One program in place is "BAP," for Best Aquaculture Practices, certified by the nongovernmental Aquaculture Certification Council. You can look for a blue BAP seal on the package. The nonprofit and nonmember multinational organization applies standards based on on-site visits, health and safety controls and traceability. The certification applies only to shrimp hatcheries, farms and processors.
A recent informal survey of four chain grocery stores in Tucson found no BAP-certified shrimp in the frozen-food sections. At minimum, packages declared the country of origin (except for a Kroeger's brand sold at Fry's). A brand from Thailand sold by Albertsons did list its Food & Drug Administration OK and its certified customer-satisfaction practices.
Other seals of approval are on the way.

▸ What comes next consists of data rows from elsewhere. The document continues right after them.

/-- A lookup in a core slice, then in the pair TLB (R275, R276). -/
def State.lookup (s : State) (r : PReq) : Lookup :=
  if !bit (s.reg 0x50400) 31 then .fault 0x0403
  else
    let own := match r.who.core with | some pc => tlbFind (s.core pc).slice r.va | none => none
    match own with
    | some e => if (if r.write then e.write else e.read) then .hit e else .fault 0x0402
    | none =>
      match tlbFind (s.tlb (r.port / 2)) r.va with
      | some e => if (if r.write then e.write else e.read) then .hit e else .fault 0x0402
      | none => .miss

/-! ### Requests -/

/-- Request `i` changed by `f`. -/
def State.onReq (s : State) (i : Nat) (f : PReq → PReq) : State :=
  { s with mp := { s.mp with reqs := s.mp.reqs.map (fun r => if r.id = i then f r else r) } }

/-- Request `i` waits for no acknowledgement of an invalidation any more (R277): an acknowledgement is given once its list is
empty. -/
def State.unack (s : State) (i : Nat) : State :=
  { s with mp := { s.mp with
      invAck := (s.mp.invAck.map (fun l => l.filter (fun k => decide (k ≠ i)))).filter (fun l => !l.isEmpty) } }

/-- Request `i` removed, with its page requests. -/
def State.dropReq (s : State) (i : Nat) : State :=
  let s := s.unack i
  { s with mp := { s.mp with reqs := s.mp.reqs.filter (fun r => decide (r.id ≠ i))
                             pageReqs := s.mp.pageReqs.filter (fun p => decide (p.req ≠ i)) } }

/-- Request `i`. -/
def State.req (s : State) (i : Nat) : Option PReq := s.mp.reqs.find? (fun r => decide (r.id = i))

/-- SRC of a request (R269). -/
def State.srcOf (s : State) (r : PReq) : Nat :=
  let u := match r.who with
    | .row pc _ => pc | .tst pc _ => pc | .spilled pc _ => pc
    | .chan _ _ _ | .spill _ _ _ | .sout _ | .ringIdx _ | .ringDesc _ | .ringTell _ | .ringRead _ | .ringOut _ | .ringProd _ => 24
    | .cfg _ | .boot => 25
    | .evRing _ | .evHead _ => 26
  s.par.instId.toNat + 64 * u

/-- The PC of a request's record, 0x1F for none. -/
def PReq.pc (r : PReq) : Nat := (r.who.core).getD 0x1F

/-- The PC that an XLATE record names: the core of the request, or of the logical core that its channel serves (log entry 37). -/
def State.xlatePc (s : State) (r : PReq) : Nat :=
  match r.who with
  | .chan c _ _ => ((s.lc (s.chan c).lc).pc).getD 0x1F
  | _ => r.pc

/-- MP_FAULT (R297). -/
def State.mpFault (s : State) (code port src va tag : Nat) : State :=
  s.evt 0x00A0 port [(0, 16, code), (16, 3, port), (19, 11, src), (30, 57, va), (87, 11, tag)]

/-- The last fault of a port (MP_FAULT_ADDR, MP_FAULT_INFO). -/
def State.lastFault (s : State) (port va code src : Nat) : State :=
  s.setMport port { s.mport port with faultAddr := va, faultCode := code, faultSrc := src }

/-- XLATE (R297). -/
def State.xlateRec (s : State) (code : Nat) (r : PReq) (row : Nat) : State :=
  let pol := match r.chan with | some c => s.poisons c | none => false
  s.evt 0x00A1 r.port [(0, 16, code), (16, 3, r.port), (19, 6, r.chan.getD 0x3F), (25, 5, s.xlatePc r), (30, 57, r.va),
    (87, 1, b2n r.write), (88, 1, b2n pol), (89, 6, row)]
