/-! ### Waits -/

/-- A context held at its issue point by a cause (R189), waiting on an object. -/
def State.hold (s : State) (pc : Nat) (c : Ctx) (cause obj : Nat) : State :=
  let s := s.onCtx pc c (fun x => { x with wait := some cause, waitObj := obj })
  if s.st.waitSeq.contains (pc, c) then s
  else { s with st := { s.st with waitSeq := s.st.waitSeq ++ [(pc, c)] } }

/-- A context waits no more. -/
def State.unhold (s : State) (pc : Nat) (c : Ctx) : State :=
  { s.onCtx pc c (fun x => { x with wait := none, waitObj := 0 }) with
    st := { s.st with waitSeq := s.st.waitSeq.filter (fun w => decide (w ≠ (pc, c))) } }

/-- The command at the issue point has issued: the next record becomes the issue point (R95). -/
def State.advance (s : State) (pc : Nat) (c : Ctx) : State :=
  (s.unhold pc c).onCtx pc c (fun x =>
    { x with index := x.index + 1, run := x.run + 1, solves := [], fence := none })

/-- Commands of a context that have not completed. -/
def Core.inFlight (k : Core) (c : Ctx) : List InFlight := k.flight.filter (fun f => decide (f.ctx = c))

/-- Whether every command that a context has issued has completed: no instruction in flight (DEDUCED, log entry 39). -/
def State.ctxDone (s : State) (pc : Nat) (c : Ctx) : Bool := ((s.core pc).inFlight c).isEmpty

/-- The GSN of a list's deadline gong (R24). -/
def ListRef.deadline (l : ListRef) : Nat := l.gsn + (if l.carry then 2 else 1)

/-- Whether the gong of this GSN is a list's deadline (R24); a list that gongs left behind has none (R15). -/
def ListRef.due (l : ListRef) (gsn : Nat) : Bool := !l.free && decide (l.deadline ≤ gsn)

/-- Whether the curfew holds heavy commands of a list (R25). -/
def State.curfewHolds (s : State) (l : ListRef) : Bool :=
  s.gong.inCurfew && l.due (s.gong.gsn.toNat + 1)

/-! ### Registers and commit slots -/

/-- Registers written by instructions of a context in flight. -/
def Core.writing (k : Core) (c : Ctx) (r : Nat) : Bool := (k.inFlight c).any (fun f => decide (f.dest = some r))

/-- A fabric-input read of slice `s` of physical slot `p` (R48): hit or miss, most recent latch first. -/
def Core.latch (k : Core) (p s : Nat) : Core :=
  let hit := k.latches.contains (p, s)
  let l := (p, s) :: (k.latches.filter (fun x => decide (x ≠ (p, s))))
  { k with
    latches := l.take 4
    cnt := if hit then { k.cnt with latchHit := satAdd k.cnt.latchHit 1 max32 }
      else { k.cnt with latchMiss := satAdd k.cnt.latchMiss 1 max32 } }

/-- The latches of a slot invalidated (R49). -/
def Core.unlatch (k : Core) (p : Nat) : Core := { k with latches := k.latches.filter (fun x => decide (x.1 ≠ p)) }

/-! ### Check symbol failures (R89) -/

/-- A check symbol failure of a core (R89): counted, kept for the record of the gong, reported (DESIGN CHOICE, log entry 31). -/
def State.fabFail (s : State) (pc port place : Nat) (injected : Bool) : State :=
  let s := s.onCore pc (fun k =>
    { k with
      cnt := { k.cnt with fabCheck := satAdd k.cnt.fabCheck 1 max32 }
      gongPort := if k.gongFab = 0 then port else k.gongPort
      gongPlace := if k.gongFab = 0 then place else k.gongPlace
      gongFab := k.gongFab + 1 })
  s.report { mkReport 2 (.core pc) port with injected := injected }

/-- Every failed check of a pass (R89). -/
def State.fabFails (s : State) (pc : Nat) (fs : Fails) (injected : Bool) : State :=
  fs.foldl (fun s f => s.fabFail pc f.1 f.2 injected) s

/-- The kind that failed checks give a register (R89). -/
def failKinds (fs : Fails) : Kinds := if fs.isEmpty then 0 else kFabric

/-- Fabric work of a core done: passes and input reads counted (R48, FAB_PASS_CNT), an armed lane fault spent (R334), the
failed checks acted on (R89). -/
def State.fabDone (s : State) (pc passes : Nat) (reads : List (Nat × Nat)) (fs : Fails) : State :=
  let struck := (s.core pc).injLane.isSome
  let s := s.onCore pc (fun k =>
    let k := reads.foldl (fun k x => k.latch (k.slotOfReg x.1) x.2) k
    { k with cnt := { k.cnt with fabPass := satAdd k.cnt.fabPass passes max32 }, injLane := none })
  s.fabFails pc fs struck

/-! ### The exchange (R85 to R87) -/

/-- Collective `i`. -/
def State.coll (s : State) (i : Nat) : Option Collective := (s.routes.colls.find? (fun e => decide (e.1 = i))).map (fun e => e.2)

/-- Collective `i` replaced. -/
def State.setColl (s : State) (i : Nat) (c : Collective) : State :=
  { s with routes := { s.routes with colls := s.routes.colls.map (fun e => if e.1 = i then (i, c) else e) } }

/-- The participants of a collective. -/
def Collective.parts (c : Collective) : List Nat := (List.range 16).filter (fun n => c.mask.getLsbD n)

/-- Contributions of a participant that have not arrived. -/
def Collective.missing (c : Collective) (lc : Nat) : Nat :=
  16 - (c.got.filter (fun g => decide (g.1 = lc))).length

/-- Whether every contribution has arrived or been filled. -/
def Collective.ready (c : Collective) : Bool :=
  c.parts.all (fun n => decide (c.missing n = 0) || c.filled.any (fun f => decide (f.1 = n)))

/-- The lanes of one slice as a participant receives them (R85): `o` picks the data or the code part of what each sender
sent; a filled contribution is a poisoned 0 (R87), and lanes that the map sends from nowhere are free values (log entry 7)
(DEDUCED, log entry 28). -/
def Collective.receive (c : Collective) (lc s o free : Nat) : List Lane :=
  let from_ := c.sent.map (fun e => (e.lc, e.lanes.toArray))
  (List.range 256).map (fun q =>
    match c.parts.find? (fun n => decide (c.xmap.getD (256 * n + q) 16 = lc)) with
    | some n =>
      if c.got.contains (n, s) then
        match from_.find? (fun e => decide (e.1 = n)) with
        | some e => e.2.getD (o + 256 * s + q) Lane.zero
        | none => Lane.poisoned
      else Lane.poisoned
    | none => Lane.new (BitVec.ofNat 32 (free / 2 ^ (33 * q))) ((free / 2 ^ (33 * q + 32)) % 2 = 1))
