-- ==== Sys2Proof/Machine/Load.lean ====
section
/-! DEFINITION. Loading a carillon image (R201 to R219): CRC-32C, the checks of the header and the section table, the checks
of section content, the signature, the fit checks (R234, R235), the fetches of the two passes and the failures of R217. -/

namespace Sys2Proof.Machine

/-! ### CRC-32C (R215) -/

/-- One bit of the reflected CRC-32C. -/
def crcBit (c : Nat) : Nat := if c % 2 = 1 then (c / 2) ^^^ 0x82F63B78 else c / 2

/-- One byte of the reflected CRC-32C. -/
def crcByte (c : Nat) (b : Byte) : Nat :=
  crcBit (crcBit (crcBit (crcBit (crcBit (crcBit (crcBit (crcBit (c ^^^ b.toNat))))))))

/-- CRC-32C of a byte list. -/
def crc32c (b : List Byte) : Nat := (b.foldl crcByte 0xFFFFFFFF) ^^^ 0xFFFFFFFF

/-! ### Header and section table (R201 to R204, R401) -/

/-- The records of `n` bytes of a byte list, as numbers. -/
def recsOf (n : Nat) (b : List Byte) : List Nat := (pieces n b.length b).map leNat

/-- The section table of an image whose first bytes are `b`, with no data yet. -/
def tableOf (b : List Byte) : List Section :=
  (pieces 16 (leAt b 20 2) (b.drop 64)).map (fun e =>
    { ty := leAt e 0 2, inst := leAt e 2 2, off := leAt e 4 4, len := leAt e 8 4, scrc := leAt e 12 4, data := [] })

/-- Whether a type has sections of this number (R204); CORE_MAP and SLOT_PLAN have one for each map (DEDUCED, log entry 45). -/
def instOk (ty inst nvar : Nat) : Bool :=
  if ty = tyCoreMap ∨ ty = tySlotPlan then decide (inst ≤ nvar)
  else if ty = tyQueueOvr then decide (1 ≤ inst ∧ inst ≤ nvar)
  else if ty = tyRouteBody then decide (inst ≤ 255)
  else if ty = tyLists then decide (inst ≤ 1)
  else decide (inst = 0)

/-- The LENGTH that R204 gives a type; none for a type not in its table (DEDUCED, log entry 45). -/
def lenOk (ty len : Nat) : Option Bool :=
  if ty = tyGong then some (decide (len = 48))
  else if ty = tyCoreMap then some (decide (len = 68))
  else if ty = tySlotPlan then some (decide (len = 8256))
  else if ty = tyQueueOvr then some (decide (4 ≤ len ∧ len % 4 = 0))
  else if ty = tyPartitions then some (decide (len = 128))
  else if ty = tyQueues then some (decide (len = 16384))
  else if ty = tyPeals then some (decide (len = 2048))
  else if ty = tyChannels ∨ ty = tyPorts then some (decide (len = 512))
  else if ty = tyRings ∨ ty = tyHistory then some (decide (len = 1024))
  else if ty = tyOverflow then some (decide (len = 16))
  else if ty = tyPairs then some (decide (len = 4096))
  else if ty = tySync then some (decide (16 ≤ len ∧ (len - 16) % 12 = 0 ∧ len ≤ 16 + 12 * 4096))
  else if ty = tyPower then some (decide (len = 72))
  else if ty = tySafety then some (decide (len = 128))
  else if ty = tyRouteDir then some (decide (len = 32768))
  else if ty = tyRouteBody then some (decide (8 ≤ len ∧ len % 8 = 0))
  else if ty = tyLists then some (decide (8 ≤ len ∧ (len - 8) % 32 = 0))
  else if ty = tySignature then some (decide (len = 256))
  else none

/-- Whether a type is a bulk section (R204). -/
def isBulk (ty : Nat) : Bool := decide (ty = tyRouteBody) || decide (ty = tyLists)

The Network of Aquaculture Centres in Asia-Pacific, an intergovernmental group promoting rural development through aquaculture, is moving toward a Best Management Practices (BMP) certification for shrimp and other farm-raised seafood. A draft of proposed standards is scheduled for discussion later this year at international conferences and adoption by the organization by the end of 2008.
The World Wildlife Fund has investigated shrimp and fish farms in the past and said that an independent aquaculture certification program is "timely, urgent and important." Focusing on environmental and social effects and not endorsing any current standard, the WWF states that shrimp farming and processing standards need to be "concise and measurable."
Gary Wood, whose family owns Desert Sweet Shrimp in Gila Bend, said the best quality of open shrimp sold at your local seafood market will be head-on, uncooked shrimp. The next level is headless, shell-on raw shrimp, and the lowest quality, he said, generally is peeled, cooked shrimp because cooking the shrimp can cover a multitude of processing sins.
Most all packaged shrimp surveyed at stores used STPP "to retain water." High levels of STPP add water weight, and consumers may wind up paying shrimp prices for water. Independent tasters also have reported that STPP adds a "soapy" and "sour" taste to food.
Consumers demanding healthy, environmentally friendly shrimp will speed changes in the way it is grown and marketed.